-- Opening Marker --

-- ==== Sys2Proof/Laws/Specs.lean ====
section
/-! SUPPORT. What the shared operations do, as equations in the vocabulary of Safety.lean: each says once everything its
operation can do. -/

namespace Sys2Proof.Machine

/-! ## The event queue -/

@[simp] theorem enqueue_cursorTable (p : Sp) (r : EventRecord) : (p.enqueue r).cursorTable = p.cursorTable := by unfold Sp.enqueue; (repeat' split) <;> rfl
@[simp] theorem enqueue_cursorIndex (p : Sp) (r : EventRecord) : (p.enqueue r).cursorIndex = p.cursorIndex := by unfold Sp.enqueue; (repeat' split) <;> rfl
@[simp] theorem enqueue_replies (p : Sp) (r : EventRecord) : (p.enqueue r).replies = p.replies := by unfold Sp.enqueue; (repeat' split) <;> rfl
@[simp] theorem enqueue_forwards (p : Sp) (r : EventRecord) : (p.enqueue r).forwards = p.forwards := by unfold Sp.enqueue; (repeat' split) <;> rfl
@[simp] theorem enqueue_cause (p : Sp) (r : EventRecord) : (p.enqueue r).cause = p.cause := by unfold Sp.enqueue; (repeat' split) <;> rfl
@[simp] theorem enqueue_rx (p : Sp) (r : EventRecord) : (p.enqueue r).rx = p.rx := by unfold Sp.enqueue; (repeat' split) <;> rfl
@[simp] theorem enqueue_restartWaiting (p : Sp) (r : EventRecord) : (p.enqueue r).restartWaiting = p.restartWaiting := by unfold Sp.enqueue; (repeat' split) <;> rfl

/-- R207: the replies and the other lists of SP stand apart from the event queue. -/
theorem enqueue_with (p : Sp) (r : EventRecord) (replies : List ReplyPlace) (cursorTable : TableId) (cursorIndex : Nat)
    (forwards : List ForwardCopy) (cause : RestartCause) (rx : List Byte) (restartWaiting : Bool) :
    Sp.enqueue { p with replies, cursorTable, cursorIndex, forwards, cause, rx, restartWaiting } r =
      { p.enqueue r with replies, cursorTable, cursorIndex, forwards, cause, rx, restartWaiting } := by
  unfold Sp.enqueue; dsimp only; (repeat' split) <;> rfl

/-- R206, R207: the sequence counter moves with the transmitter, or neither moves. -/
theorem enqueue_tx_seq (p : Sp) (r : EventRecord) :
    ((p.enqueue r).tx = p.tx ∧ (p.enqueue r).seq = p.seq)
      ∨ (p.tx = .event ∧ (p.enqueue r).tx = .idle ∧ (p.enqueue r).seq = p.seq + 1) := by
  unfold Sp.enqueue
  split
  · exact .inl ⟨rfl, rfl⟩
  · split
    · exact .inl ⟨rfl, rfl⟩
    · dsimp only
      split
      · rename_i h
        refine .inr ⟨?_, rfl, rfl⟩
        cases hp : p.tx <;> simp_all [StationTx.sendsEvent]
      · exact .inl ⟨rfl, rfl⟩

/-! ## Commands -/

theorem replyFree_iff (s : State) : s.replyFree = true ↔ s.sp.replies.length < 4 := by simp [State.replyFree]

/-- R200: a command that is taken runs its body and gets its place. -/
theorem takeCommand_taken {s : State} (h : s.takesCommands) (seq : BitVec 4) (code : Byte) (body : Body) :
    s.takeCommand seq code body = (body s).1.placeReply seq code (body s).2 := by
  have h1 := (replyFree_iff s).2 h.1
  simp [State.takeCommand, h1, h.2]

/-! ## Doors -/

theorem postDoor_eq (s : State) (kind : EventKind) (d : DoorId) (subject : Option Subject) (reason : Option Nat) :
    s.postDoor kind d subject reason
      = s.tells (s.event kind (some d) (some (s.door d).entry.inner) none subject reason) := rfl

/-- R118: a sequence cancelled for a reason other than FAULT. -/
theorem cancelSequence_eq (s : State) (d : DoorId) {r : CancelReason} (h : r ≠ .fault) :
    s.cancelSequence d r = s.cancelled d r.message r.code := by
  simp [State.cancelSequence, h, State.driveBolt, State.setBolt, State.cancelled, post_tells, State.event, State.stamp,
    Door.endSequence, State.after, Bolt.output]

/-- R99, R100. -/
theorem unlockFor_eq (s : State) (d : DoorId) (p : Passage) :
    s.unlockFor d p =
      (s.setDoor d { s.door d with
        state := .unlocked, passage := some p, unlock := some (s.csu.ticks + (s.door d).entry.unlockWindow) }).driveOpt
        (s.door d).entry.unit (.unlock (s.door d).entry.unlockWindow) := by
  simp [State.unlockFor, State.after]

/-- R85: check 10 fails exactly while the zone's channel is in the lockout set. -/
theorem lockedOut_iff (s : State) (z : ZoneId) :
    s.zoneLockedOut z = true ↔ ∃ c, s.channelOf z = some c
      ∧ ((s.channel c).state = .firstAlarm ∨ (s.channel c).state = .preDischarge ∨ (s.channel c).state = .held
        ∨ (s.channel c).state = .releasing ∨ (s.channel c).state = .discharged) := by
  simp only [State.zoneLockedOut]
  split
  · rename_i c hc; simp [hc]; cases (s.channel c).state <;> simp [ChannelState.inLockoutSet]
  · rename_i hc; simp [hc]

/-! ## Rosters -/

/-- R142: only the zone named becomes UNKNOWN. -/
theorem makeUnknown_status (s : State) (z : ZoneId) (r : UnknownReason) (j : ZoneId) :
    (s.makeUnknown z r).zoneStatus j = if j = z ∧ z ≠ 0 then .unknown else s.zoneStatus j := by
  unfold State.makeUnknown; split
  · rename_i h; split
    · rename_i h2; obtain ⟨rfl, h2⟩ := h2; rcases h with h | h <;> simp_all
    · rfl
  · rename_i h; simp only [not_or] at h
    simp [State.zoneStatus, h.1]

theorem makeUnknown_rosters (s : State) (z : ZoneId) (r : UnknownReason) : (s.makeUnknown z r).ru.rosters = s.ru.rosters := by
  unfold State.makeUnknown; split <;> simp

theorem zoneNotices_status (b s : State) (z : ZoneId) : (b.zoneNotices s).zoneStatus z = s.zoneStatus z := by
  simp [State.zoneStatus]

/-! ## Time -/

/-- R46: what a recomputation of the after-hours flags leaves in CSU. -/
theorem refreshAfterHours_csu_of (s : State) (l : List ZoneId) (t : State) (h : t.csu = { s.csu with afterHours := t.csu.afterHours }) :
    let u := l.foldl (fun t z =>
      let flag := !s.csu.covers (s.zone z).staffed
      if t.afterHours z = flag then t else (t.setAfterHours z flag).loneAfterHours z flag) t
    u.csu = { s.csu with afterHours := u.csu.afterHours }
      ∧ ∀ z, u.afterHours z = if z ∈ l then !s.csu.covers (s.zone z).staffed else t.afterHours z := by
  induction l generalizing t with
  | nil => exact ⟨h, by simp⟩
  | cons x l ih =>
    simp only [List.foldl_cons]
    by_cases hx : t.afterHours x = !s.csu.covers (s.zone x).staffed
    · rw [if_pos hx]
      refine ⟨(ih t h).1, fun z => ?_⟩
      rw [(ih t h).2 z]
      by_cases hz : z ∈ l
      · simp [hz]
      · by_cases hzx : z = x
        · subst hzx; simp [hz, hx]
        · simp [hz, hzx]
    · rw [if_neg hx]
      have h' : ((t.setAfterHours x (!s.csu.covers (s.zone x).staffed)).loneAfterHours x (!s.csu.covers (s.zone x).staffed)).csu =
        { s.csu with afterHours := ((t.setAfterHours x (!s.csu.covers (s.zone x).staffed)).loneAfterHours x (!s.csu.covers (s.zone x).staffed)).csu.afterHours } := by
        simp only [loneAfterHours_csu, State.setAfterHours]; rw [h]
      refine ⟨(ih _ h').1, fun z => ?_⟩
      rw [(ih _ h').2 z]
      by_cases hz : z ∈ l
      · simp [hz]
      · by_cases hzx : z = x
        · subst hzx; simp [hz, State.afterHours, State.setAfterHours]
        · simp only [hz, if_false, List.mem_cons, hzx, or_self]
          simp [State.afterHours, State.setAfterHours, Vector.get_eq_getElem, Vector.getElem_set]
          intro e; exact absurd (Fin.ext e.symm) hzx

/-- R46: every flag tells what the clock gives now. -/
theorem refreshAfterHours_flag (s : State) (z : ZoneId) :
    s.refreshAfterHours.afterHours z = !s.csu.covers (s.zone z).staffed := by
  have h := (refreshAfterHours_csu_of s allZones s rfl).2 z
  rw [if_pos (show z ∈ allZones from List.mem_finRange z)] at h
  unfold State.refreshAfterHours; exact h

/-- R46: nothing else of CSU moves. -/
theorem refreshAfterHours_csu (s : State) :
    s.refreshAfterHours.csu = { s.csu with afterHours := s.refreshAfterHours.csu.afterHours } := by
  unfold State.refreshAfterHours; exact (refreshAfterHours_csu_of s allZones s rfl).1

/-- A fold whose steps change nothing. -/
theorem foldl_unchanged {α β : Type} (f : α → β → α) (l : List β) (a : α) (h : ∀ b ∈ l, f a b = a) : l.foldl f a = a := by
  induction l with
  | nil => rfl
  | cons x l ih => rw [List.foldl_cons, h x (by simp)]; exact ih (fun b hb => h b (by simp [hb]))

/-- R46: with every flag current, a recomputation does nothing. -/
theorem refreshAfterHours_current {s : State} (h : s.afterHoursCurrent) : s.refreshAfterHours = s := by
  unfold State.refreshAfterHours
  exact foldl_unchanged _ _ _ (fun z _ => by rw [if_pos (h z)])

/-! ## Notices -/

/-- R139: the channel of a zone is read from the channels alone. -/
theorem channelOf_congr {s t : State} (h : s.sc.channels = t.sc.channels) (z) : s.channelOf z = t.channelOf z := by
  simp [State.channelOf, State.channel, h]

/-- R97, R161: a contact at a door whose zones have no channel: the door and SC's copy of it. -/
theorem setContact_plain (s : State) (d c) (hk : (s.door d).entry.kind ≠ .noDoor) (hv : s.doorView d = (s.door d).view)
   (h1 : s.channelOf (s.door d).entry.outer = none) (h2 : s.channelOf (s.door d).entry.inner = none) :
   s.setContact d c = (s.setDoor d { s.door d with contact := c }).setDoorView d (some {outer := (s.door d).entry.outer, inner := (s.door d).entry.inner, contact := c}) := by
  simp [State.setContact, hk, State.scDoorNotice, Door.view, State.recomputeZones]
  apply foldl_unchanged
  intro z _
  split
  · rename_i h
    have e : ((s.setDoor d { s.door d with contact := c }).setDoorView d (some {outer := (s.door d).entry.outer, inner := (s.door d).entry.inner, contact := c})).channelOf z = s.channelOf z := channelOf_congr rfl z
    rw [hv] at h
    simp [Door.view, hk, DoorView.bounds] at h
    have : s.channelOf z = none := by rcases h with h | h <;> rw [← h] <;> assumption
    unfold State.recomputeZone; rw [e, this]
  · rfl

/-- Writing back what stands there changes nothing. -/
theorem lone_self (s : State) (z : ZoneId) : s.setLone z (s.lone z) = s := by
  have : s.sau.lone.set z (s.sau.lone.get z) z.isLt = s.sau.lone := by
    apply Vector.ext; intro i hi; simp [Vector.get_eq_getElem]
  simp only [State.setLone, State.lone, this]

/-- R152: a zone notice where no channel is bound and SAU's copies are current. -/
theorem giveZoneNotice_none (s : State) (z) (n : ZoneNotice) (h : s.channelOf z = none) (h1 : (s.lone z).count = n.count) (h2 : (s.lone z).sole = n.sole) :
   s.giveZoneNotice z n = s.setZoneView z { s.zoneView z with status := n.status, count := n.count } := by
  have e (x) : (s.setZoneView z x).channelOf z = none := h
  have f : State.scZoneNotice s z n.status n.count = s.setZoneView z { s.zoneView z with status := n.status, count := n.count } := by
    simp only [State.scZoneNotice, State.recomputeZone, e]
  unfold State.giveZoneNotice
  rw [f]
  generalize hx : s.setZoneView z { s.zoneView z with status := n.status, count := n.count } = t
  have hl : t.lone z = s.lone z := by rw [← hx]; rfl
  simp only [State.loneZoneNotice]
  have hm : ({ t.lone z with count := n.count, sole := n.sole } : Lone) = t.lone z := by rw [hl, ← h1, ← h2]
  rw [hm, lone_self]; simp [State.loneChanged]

-- Closing Marker --
-- Opening Marker --

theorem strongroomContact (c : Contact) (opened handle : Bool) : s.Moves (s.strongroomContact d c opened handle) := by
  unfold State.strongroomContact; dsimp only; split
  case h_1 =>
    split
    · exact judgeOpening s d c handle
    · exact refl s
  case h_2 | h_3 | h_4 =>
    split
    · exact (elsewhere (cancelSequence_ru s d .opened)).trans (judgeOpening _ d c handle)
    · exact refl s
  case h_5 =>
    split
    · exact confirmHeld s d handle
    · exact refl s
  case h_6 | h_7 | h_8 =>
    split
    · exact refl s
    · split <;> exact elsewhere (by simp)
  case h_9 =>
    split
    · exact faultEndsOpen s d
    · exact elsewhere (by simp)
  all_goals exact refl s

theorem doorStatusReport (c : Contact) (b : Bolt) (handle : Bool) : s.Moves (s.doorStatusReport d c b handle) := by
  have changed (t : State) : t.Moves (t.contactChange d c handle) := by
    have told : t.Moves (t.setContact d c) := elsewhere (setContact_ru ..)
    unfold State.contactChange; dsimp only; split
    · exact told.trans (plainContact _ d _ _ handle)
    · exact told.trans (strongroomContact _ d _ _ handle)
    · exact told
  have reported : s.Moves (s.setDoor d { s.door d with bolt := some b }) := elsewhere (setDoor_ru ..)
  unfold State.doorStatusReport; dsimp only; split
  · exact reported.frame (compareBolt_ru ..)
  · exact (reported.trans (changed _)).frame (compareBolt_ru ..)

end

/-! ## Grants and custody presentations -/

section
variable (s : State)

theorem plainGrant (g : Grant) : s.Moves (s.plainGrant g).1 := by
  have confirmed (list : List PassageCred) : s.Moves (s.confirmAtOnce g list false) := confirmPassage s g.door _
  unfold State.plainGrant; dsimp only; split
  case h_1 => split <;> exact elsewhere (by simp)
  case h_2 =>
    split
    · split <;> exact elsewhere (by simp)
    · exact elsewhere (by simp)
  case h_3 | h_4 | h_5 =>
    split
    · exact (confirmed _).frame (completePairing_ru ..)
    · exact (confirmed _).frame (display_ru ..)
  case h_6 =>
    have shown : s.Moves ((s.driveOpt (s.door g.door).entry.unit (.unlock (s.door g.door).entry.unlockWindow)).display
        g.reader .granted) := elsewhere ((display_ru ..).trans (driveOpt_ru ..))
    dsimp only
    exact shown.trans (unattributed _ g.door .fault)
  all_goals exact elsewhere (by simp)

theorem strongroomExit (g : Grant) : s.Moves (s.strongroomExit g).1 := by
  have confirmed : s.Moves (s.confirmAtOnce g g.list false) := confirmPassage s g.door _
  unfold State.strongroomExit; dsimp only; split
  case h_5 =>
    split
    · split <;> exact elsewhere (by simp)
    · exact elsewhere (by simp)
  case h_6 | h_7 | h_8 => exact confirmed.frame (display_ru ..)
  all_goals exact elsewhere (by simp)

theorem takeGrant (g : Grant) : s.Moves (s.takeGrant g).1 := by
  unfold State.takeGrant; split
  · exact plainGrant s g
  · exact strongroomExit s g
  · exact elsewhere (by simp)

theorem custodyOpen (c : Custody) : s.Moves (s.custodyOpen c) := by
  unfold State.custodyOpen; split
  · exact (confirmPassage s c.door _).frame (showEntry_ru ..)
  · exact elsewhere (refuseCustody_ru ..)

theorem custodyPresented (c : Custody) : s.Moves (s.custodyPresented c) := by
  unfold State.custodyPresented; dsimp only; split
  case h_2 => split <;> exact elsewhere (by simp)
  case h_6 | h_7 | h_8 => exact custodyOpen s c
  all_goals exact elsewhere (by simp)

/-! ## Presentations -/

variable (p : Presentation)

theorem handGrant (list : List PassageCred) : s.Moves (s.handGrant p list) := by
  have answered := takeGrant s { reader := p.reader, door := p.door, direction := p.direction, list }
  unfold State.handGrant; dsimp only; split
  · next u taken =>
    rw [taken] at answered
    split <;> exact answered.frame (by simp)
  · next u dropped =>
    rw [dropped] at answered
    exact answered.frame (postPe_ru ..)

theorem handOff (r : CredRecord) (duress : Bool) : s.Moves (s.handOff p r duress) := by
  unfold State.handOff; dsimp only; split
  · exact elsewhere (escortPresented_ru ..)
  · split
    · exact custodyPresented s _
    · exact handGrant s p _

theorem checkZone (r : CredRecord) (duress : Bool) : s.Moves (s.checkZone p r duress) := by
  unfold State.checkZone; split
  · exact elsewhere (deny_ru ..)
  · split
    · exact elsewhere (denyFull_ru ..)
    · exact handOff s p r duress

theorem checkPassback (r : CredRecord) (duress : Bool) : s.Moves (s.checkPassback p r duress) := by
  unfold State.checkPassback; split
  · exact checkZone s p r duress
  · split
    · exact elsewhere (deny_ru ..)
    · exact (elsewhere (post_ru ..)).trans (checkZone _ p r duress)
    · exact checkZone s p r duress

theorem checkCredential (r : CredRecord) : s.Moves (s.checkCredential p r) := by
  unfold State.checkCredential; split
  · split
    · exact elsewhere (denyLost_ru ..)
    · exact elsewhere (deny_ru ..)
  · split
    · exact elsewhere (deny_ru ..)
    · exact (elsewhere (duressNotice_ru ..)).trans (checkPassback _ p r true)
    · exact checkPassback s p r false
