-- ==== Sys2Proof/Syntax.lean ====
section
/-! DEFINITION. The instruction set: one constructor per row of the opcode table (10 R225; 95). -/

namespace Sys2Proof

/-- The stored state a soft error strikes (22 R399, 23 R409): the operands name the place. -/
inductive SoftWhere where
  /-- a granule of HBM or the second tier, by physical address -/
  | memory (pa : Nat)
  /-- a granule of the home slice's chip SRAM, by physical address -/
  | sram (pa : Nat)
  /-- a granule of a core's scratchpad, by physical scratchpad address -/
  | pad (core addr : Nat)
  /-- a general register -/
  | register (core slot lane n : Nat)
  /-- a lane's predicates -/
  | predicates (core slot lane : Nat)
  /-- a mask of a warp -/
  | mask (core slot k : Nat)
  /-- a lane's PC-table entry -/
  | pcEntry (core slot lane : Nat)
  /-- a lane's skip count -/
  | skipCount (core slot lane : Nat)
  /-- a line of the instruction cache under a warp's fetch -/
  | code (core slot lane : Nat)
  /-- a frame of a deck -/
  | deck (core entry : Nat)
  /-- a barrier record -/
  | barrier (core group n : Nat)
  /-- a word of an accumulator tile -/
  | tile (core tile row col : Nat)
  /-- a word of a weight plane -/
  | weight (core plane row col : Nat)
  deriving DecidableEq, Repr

-- Closing Marker --

◆ ABOUT THIS EXERCISE ◆
Go through the listing above and write out exactly the lines starting with the one holding "-- ==== Sys2Proof/Laws/Specs.lean" and running through the one holding "theorem enqueue_cursorTable (p", ends included, and no others.

◆ EXERCISE SOLUTION ◆
-- ==== Sys2Proof/Laws/Specs.lean ====
section
/-! SUPPORT. What the shared operations do, as equations in the vocabulary of Safety.lean: each says once everything its
operation can do. -/

namespace Sys2Proof.Machine

/-! ## The event queue -/

@[simp] theorem enqueue_cursorTable (p : Sp) (r : EventRecord) : (p.enqueue r).cursorTable = p.cursorTable := by unfold Sp.enqueue; (repeat' split) <;> rfl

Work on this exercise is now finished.